**Task requirements:** All lines in the material below that hold "operatorDo" should be found and copied.

------------------------------

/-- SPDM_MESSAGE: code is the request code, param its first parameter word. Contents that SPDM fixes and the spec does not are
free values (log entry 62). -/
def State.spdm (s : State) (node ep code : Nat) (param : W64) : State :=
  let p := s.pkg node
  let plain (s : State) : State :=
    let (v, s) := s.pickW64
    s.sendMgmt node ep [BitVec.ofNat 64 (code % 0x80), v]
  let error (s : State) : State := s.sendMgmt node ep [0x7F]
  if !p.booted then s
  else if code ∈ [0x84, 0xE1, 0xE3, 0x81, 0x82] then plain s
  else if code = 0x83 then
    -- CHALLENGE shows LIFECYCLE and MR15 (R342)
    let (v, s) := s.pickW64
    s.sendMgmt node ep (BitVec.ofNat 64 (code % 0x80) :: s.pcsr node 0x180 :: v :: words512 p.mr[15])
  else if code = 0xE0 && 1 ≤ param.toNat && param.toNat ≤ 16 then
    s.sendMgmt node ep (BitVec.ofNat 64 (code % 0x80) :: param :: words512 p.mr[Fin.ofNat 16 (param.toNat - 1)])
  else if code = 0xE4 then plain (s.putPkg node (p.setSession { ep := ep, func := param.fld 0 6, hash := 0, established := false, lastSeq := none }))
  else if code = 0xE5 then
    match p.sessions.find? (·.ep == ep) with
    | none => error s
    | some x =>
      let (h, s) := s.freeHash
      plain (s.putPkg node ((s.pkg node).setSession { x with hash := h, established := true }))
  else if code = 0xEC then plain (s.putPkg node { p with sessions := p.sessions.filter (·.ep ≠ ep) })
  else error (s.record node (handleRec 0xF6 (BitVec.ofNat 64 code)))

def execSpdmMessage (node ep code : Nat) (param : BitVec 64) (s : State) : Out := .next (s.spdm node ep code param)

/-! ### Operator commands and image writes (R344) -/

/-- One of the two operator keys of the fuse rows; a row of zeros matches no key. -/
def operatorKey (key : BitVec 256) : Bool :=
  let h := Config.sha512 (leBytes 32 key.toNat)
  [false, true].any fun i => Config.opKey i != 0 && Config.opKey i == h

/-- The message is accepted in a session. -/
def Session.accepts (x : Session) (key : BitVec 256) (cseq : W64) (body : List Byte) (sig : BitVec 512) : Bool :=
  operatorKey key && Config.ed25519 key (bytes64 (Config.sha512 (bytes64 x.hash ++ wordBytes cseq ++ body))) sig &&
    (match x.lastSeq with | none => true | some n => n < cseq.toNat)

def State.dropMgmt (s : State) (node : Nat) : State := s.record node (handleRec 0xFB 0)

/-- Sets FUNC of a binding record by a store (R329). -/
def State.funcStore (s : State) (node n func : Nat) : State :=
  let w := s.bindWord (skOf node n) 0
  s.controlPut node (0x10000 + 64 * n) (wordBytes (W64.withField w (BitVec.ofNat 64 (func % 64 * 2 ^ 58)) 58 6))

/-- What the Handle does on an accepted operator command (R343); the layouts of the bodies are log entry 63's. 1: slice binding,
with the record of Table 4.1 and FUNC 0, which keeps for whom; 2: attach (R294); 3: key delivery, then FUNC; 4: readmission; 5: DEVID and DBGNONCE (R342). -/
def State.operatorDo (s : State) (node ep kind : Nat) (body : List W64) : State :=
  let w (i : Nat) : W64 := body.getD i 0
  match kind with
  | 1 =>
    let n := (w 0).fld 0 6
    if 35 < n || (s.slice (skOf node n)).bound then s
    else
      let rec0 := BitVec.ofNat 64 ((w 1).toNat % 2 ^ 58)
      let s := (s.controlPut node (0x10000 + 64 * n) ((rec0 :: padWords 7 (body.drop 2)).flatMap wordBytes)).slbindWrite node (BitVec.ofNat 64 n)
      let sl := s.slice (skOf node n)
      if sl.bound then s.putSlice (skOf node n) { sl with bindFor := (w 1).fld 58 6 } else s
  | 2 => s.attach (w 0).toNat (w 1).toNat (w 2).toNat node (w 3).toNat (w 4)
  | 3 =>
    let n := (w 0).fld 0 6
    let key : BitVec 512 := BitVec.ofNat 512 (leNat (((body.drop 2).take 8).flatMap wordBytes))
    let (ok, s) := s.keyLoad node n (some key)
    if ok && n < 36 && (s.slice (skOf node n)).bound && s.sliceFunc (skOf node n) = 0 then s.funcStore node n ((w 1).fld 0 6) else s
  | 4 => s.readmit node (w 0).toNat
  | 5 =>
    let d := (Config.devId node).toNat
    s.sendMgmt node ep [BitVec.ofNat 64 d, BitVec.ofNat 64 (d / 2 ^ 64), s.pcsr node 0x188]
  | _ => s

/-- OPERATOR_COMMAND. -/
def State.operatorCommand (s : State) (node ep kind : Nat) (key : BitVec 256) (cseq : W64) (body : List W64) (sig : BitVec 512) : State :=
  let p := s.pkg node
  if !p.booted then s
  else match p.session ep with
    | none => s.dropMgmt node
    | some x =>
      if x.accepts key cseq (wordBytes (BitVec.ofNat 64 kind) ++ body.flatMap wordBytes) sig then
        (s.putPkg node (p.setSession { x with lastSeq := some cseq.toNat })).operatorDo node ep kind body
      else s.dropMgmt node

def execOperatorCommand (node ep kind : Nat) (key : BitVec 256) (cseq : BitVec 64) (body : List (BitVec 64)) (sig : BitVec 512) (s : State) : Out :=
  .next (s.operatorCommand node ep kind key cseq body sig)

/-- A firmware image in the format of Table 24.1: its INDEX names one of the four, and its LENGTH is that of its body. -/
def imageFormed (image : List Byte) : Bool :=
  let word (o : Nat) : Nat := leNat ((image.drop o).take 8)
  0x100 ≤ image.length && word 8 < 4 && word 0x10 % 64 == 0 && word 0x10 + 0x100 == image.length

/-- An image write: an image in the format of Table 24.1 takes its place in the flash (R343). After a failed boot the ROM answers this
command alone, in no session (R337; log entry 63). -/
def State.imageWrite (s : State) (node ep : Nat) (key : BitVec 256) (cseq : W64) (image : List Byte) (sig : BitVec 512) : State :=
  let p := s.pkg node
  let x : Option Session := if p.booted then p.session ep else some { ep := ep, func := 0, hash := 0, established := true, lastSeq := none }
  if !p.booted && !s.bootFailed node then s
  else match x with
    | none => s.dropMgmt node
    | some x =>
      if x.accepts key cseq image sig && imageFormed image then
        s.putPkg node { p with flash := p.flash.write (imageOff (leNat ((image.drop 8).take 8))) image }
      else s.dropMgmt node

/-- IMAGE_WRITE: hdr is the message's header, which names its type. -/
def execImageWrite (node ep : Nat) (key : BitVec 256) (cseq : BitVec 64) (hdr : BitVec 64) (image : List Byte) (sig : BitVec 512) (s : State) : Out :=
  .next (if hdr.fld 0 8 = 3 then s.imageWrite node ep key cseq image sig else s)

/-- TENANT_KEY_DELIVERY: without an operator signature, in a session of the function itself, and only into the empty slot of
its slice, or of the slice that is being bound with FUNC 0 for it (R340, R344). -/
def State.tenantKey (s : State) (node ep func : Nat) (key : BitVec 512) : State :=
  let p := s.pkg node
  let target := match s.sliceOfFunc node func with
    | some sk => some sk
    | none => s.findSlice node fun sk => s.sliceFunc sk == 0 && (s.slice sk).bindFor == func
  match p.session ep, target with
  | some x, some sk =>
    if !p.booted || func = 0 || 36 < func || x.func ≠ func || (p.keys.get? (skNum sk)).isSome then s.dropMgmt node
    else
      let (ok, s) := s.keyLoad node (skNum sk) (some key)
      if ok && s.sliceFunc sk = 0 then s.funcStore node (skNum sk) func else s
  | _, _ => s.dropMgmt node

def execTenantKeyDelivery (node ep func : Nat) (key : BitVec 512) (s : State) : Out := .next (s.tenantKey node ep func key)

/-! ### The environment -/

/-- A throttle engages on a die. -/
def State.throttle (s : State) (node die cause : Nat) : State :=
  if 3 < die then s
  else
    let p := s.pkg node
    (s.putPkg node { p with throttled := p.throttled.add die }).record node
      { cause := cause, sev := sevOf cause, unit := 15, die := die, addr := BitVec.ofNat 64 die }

------------------------------

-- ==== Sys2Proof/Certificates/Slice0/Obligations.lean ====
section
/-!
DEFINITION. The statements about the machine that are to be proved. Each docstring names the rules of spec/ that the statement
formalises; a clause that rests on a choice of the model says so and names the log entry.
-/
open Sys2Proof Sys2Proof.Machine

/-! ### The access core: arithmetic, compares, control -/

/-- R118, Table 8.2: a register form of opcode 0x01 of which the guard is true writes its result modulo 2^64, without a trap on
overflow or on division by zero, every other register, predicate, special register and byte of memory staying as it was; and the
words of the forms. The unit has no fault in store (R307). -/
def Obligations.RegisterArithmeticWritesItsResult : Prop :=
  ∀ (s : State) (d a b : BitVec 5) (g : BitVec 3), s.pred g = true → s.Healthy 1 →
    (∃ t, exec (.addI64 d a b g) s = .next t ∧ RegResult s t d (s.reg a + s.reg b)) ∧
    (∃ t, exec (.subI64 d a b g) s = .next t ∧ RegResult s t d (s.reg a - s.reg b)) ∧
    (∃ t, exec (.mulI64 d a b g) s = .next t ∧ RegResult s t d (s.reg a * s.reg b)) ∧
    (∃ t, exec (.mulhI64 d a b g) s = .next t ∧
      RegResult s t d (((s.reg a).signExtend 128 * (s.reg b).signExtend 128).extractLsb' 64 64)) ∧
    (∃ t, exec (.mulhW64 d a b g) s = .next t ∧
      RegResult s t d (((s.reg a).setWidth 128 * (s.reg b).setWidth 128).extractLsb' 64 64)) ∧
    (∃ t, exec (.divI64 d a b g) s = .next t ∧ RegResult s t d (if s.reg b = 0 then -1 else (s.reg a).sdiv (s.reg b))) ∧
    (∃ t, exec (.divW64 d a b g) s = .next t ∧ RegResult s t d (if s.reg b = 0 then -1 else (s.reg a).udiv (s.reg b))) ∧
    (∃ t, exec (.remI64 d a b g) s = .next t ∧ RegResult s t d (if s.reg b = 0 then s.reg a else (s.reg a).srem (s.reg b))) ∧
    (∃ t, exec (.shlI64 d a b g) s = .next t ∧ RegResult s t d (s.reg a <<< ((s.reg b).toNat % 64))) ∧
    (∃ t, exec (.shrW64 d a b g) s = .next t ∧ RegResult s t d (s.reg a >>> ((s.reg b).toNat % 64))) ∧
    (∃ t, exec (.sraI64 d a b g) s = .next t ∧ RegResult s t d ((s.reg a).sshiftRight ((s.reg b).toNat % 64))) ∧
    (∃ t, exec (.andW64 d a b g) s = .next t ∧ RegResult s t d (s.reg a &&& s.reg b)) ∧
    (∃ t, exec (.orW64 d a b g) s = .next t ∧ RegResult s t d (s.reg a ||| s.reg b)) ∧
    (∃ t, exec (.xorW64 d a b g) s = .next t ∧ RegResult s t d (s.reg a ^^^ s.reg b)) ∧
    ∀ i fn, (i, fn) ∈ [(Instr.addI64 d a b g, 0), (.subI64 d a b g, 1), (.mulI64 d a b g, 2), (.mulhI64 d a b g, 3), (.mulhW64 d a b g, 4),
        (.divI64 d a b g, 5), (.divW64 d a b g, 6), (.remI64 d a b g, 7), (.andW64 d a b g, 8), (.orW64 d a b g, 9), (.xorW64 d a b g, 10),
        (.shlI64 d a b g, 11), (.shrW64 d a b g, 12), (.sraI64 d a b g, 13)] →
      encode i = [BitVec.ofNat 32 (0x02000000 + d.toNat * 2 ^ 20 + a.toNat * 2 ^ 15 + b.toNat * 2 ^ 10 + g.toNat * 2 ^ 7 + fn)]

------------------------------

**Result below:**
def State.operatorDo (s : State) (node ep kind : Nat) (body : List W64) : State :=
        (s.putPkg node (p.setSession { x with lastSeq := some cseq.toNat })).operatorDo node ep kind body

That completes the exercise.